The second table focuses on subcavities:

PDB_chain CavID SubCavID Size Hydrophob. Polar Neg Pos Other
1dwc_H 1 1 27 33% 56% 11% 0% 0%
1dwc_H 1 2 76 33% 58% 7% 0% 3%
1dwc_H 1 3 157 51% 33% 0% 1% 15%
1dwc_H 1 4 73 23% 36% 4% 37% 0%
1dwc_H 2 1 26 0% 58% 42% 0% 0%
1dwc_H 2 2 25 20% 56% 24% 0% 0%
1dwc_H 3 1 63 56% 44% 0% 0% 0%
  • PDB_chain = PDB code underscore chain identifier (here, PDB 1dwc, chain H).
  • CavID = cavity identifier.
  • SubCavID = Subcavity identifier.
  • Size = Subcavity size.
  • Hydrophob. = Percentage of hydrophobic grid points (aliphatic + aromatic).
  • Polar = Percentage of polar grid points (hydrogen bond donors or acceptors).
  • Neg = Percentage of negatively charged grid points.
  • Pos = Percentage of positively charged grid points.
  • Other = Percentage of “other” grid points: S atom of CYS, ring of HIS, metal.
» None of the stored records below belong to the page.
@[simp] theorem State.triggerOn_agenda (s : State) (c : Cause) : (s.triggerOn c).agenda = s.agenda := by unfold State.triggerOn; split <;> simp
@[simp] theorem State.triggerOn_freeCtr (s : State) (c : Cause) : (s.triggerOn c).freeCtr = s.freeCtr := by unfold State.triggerOn; split <;> simp
@[simp] theorem State.triggerOn_nextId (s : State) (c : Cause) : (s.triggerOn c).nextId = s.nextId := by unfold State.triggerOn; split <;> simp
@[simp] theorem State.triggerOn_mem (s : State) (c : Cause) : (s.triggerOn c).mem = s.mem := by unfold State.triggerOn; split <;> simp
@[simp] theorem State.triggerOn_memPoison (s : State) (c : Cause) : (s.triggerOn c).memPoison = s.memPoison := by unfold State.triggerOn; split <;> simp
@[simp] theorem State.triggerOn_lineKeys (s : State) (c : Cause) : (s.triggerOn c).lineKeys = s.lineKeys := by unfold State.triggerOn; split <;> simp
@[simp] theorem State.triggerOn_l2 (s : State) (c : Cause) : (s.triggerOn c).l2 = s.l2 := by unfold State.triggerOn; split <;> simp
@[simp] theorem State.triggerOn_tlb (s : State) (c : Cause) : (s.triggerOn c).tlb = s.tlb := by unfold State.triggerOn; split <;> simp
@[simp] theorem State.triggerOn_walks (s : State) (c : Cause) : (s.triggerOn c).walks = s.walks := by unfold State.triggerOn; split <;> simp
@[simp] theorem State.triggerOn_flights (s : State) (c : Cause) : (s.triggerOn c).flights = s.flights := by unfold State.triggerOn; split <;> simp
@[simp] theorem State.triggerOn_cores (s : State) (c : Cause) : (s.triggerOn c).cores = s.cores := by unfold State.triggerOn; split <;> simp
@[simp] theorem State.triggerOn_warps (s : State) (c : Cause) : (s.triggerOn c).warps = s.warps := by unfold State.triggerOn; split <;> simp
@[simp] theorem State.triggerOn_wgs (s : State) (c : Cause) : (s.triggerOn c).wgs = s.wgs := by unfold State.triggerOn; split <;> simp
@[simp] theorem State.triggerOn_grids (s : State) (c : Cause) : (s.triggerOn c).grids = s.grids := by unfold State.triggerOn; split <;> simp
@[simp] theorem State.triggerOn_ctxs (s : State) (c : Cause) : (s.triggerOn c).ctxs = s.ctxs := by unfold State.triggerOn; split <;> simp
@[simp] theorem State.triggerOn_pending (s : State) (c : Cause) : (s.triggerOn c).pending = s.pending := by unfold State.triggerOn; split <;> simp
@[simp] theorem State.triggerOn_returns (s : State) (c : Cause) : (s.triggerOn c).returns = s.returns := by unfold State.triggerOn; split <;> simp
@[simp] theorem State.triggerOn_scoreboard (s : State) (c : Cause) : (s.triggerOn c).scoreboard = s.scoreboard := by unfold State.triggerOn; split <;> simp
@[simp] theorem State.triggerOn_records (s : State) (c : Cause) : (s.triggerOn c).records = s.records := by unfold State.triggerOn; split <;> simp
@[simp] theorem State.triggerOn_chunks (s : State) (c : Cause) : (s.triggerOn c).chunks = s.chunks := by unfold State.triggerOn; split <;> simp
@[simp] theorem State.triggerOn_turns (s : State) (c : Cause) : (s.triggerOn c).turns = s.turns := by unfold State.triggerOn; split <;> simp
@[simp] theorem State.triggerOn_storeGroups (s : State) (c : Cause) : (s.triggerOn c).storeGroups = s.storeGroups := by unfold State.triggerOn; split <;> simp
@[simp] theorem State.triggerOn_images (s : State) (c : Cause) : (s.triggerOn c).images = s.images := by unfold State.triggerOn; split <;> simp
@[simp] theorem State.triggerOn_keys (s : State) (c : Cause) : (s.triggerOn c).keys = s.keys := by unfold State.triggerOn; split <;> simp
@[simp] theorem State.triggerOn_tableKey (s : State) (c : Cause) : (s.triggerOn c).tableKey = s.tableKey := by unfold State.triggerOn; split <;> simp
@[simp] theorem State.triggerOn_queues (s : State) (c : Cause) : (s.triggerOn c).queues = s.queues := by unfold State.triggerOn; split <;> simp
@[simp] theorem State.triggerOn_longs (s : State) (c : Cause) : (s.triggerOn c).longs = s.longs := by unfold State.triggerOn; split <;> simp
@[simp] theorem State.triggerOn_hostOut (s : State) (c : Cause) : (s.triggerOn c).hostOut = s.hostOut := by unfold State.triggerOn; split <;> simp
@[simp] theorem State.triggerOn_ports (s : State) (c : Cause) : (s.triggerOn c).ports = s.ports := by unfold State.triggerOn; split <;> simp
@[simp] theorem State.triggerOn_evSeq (s : State) (c : Cause) : (s.triggerOn c).evSeq = s.evSeq := by unfold State.triggerOn; split <;> simp
@[simp] theorem State.triggerOn_time (s : State) (c : Cause) : (s.triggerOn c).time = s.time := by unfold State.triggerOn; split <;> simp
@[simp] theorem State.triggerOn_ready (s : State) (c : Cause) : (s.triggerOn c).ready = s.ready := by unfold State.triggerOn; split <;> simp
@[simp] theorem State.triggerOn_recov (s : State) (c : Cause) : (s.triggerOn c).recov = s.recov := by unfold State.triggerOn; split <;> simp
@[simp] theorem State.triggerOn_quar (s : State) (c : Cause) : (s.triggerOn c).quar = s.quar := by unfold State.triggerOn; split <;> simp
@[simp] theorem State.triggerOn_firmware (s : State) (c : Cause) : (s.triggerOn c).firmware = s.firmware := by unfold State.triggerOn; split <;> simp
@[simp] theorem State.triggerOn_kemKey (s : State) (c : Cause) : (s.triggerOn c).kemKey = s.kemKey := by unfold State.triggerOn; split <;> simp
@[simp] theorem State.triggerOn_admitted (s : State) (c : Cause) : (s.triggerOn c).admitted = s.admitted := by unfold State.triggerOn; split <;> simp
@[simp] theorem State.triggerOn_gangWaits (s : State) (c : Cause) : (s.triggerOn c).gangWaits = s.gangWaits := by unfold State.triggerOn; split <;> simp
@[simp] theorem State.triggerOn_comms (s : State) (c : Cause) : (s.triggerOn c).comms = s.comms := by unfold State.triggerOn; split <;> simp
@[simp] theorem State.triggerOn_buffers (s : State) (c : Cause) : (s.triggerOn c).buffers = s.buffers := by unfold State.triggerOn; split <;> simp
@[simp] theorem State.triggerOn_views (s : State) (c : Cause) : (s.triggerOn c).views = s.views := by unfold State.triggerOn; split <;> simp
@[simp] theorem State.triggerOn_galOps (s : State) (c : Cause) : (s.triggerOn c).galOps = s.galOps := by unfold State.triggerOn; split <;> simp
@[simp] theorem State.triggerOn_ahead (s : State) (c : Cause) : (s.triggerOn c).ahead = s.ahead := by unfold State.triggerOn; split <;> simp
@[simp] theorem State.triggerOn_netOut (s : State) (c : Cause) : (s.triggerOn c).netOut = s.netOut := by unfold State.triggerOn; split <;> simp
@[simp] theorem State.triggerOn_galPorts (s : State) (c : Cause) : (s.triggerOn c).galPorts = s.galPorts := by unfold State.triggerOn; split <;> simp
@[simp] theorem State.triggerOn_member (s : State) (c : Cause) : (s.triggerOn c).member = s.member := by unfold State.triggerOn; split <;> simp
@[simp] theorem State.triggerOn_joins (s : State) (c : Cause) : (s.triggerOn c).joins = s.joins := by unfold State.triggerOn; split <;> simp
@[simp] theorem State.triggerOn_contA (s : State) (c : Cause) : (s.triggerOn c).contA = s.contA := by unfold State.triggerOn; split <;> simp
@[simp] theorem State.triggerOn_contB (s : State) (c : Cause) : (s.triggerOn c).contB = s.contB := by unfold State.triggerOn; split <;> simp
@[simp] theorem State.triggerOn_rowErrors (s : State) (c : Cause) : (s.triggerOn c).rowErrors = s.rowErrors := by unfold State.triggerOn; split <;> simp
@[simp] theorem State.triggerOn_spoilt (s : State) (c : Cause) : (s.triggerOn c).spoilt = s.spoilt := by unfold State.triggerOn; split <;> simp
@[simp] theorem State.triggerOn_spent (s : State) (c : Cause) : (s.triggerOn c).spent = s.spent := by unfold State.triggerOn; split <;> simp
@[simp] theorem State.triggerOn_passes (s : State) (c : Cause) : (s.triggerOn c).passes = s.passes := by unfold State.triggerOn; split <;> simp
@[simp] theorem State.triggerOn_strays (s : State) (c : Cause) : (s.triggerOn c).strays = s.strays := by unfold State.triggerOn; split <;> simp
Note that the types are assigned corresponding the the closest atom from the protein. In the case of charged pharmacophores. Rounded up values, thus sums can differ slightly from 100%.

Generated files

In addition, CAVIAR generates by default a certain number of files in the working directory:

|-- .
|-- 1dwc_cavities.pml
|-- 1dwc_subcavities.pml
|-- caviar_out/
    |-- 1dwc_cavs.pdb
    |-- 1dwc_subcavs.pdb

The two *.pml files are pymol session files to automatically open and visualize the PDB file and its cavities or subcavities, respectively. The folder caviar_out/ contains the original PDB file with at the end, the cavities with the residue name GRI and the subcavities as SUB. Cavities contain as b factor the buriedness for each cavity grid point (from 8 to 14, with 14 being the most buried) and as occupancy field the pharmacophore type of the grid point, i.e., the chemical type of the closest atom of the protein. By default, the coloring of cavities is one color per cavity, but this can be changed for a coloring by buriedness or pharmacophore types, with a legend (cf command line arguments section). Cavities are ordered as in the printout, with the first cavity being represented in the PDB file as resname GRI, chain A, residue index 1. The second cavity is GRI A 2, and so forth.
Subcavities are ordered iteratively and correspond to the cavities they come from, but we have to separate both the different cavities and the different subcavities. Therefore, subcavity 1 of cavity 1 is represented as resname SUB, chain A, residue index 1. Subcavity 2 of cavity 1 is SUB A 2. Subcavity 1 of cavity 2 is SUB B 1.
To come back to our example with 1dwc, it contains three cavities, represented in the PDB file as residue name “GRI” (default for any cavity), chain identifier A (default for any cavity) and residue indices 1, 2 and 3 (identifies the 3 cavities as different).
The first cavity (resname GRI, chain A, resid 1) contains 4 subcavities. These 4 subcavities are named resname SUB (default for any subcavity), chain A (identifies the first cavity), residue identifiers 1 to 4 (identifies the 4 subcavities of said cavity).

Command line arguments

caviar handles both command line arguments and the use of parameter/configuration files.
We already saw one command line argument earlier: -code option to specify a PDB code.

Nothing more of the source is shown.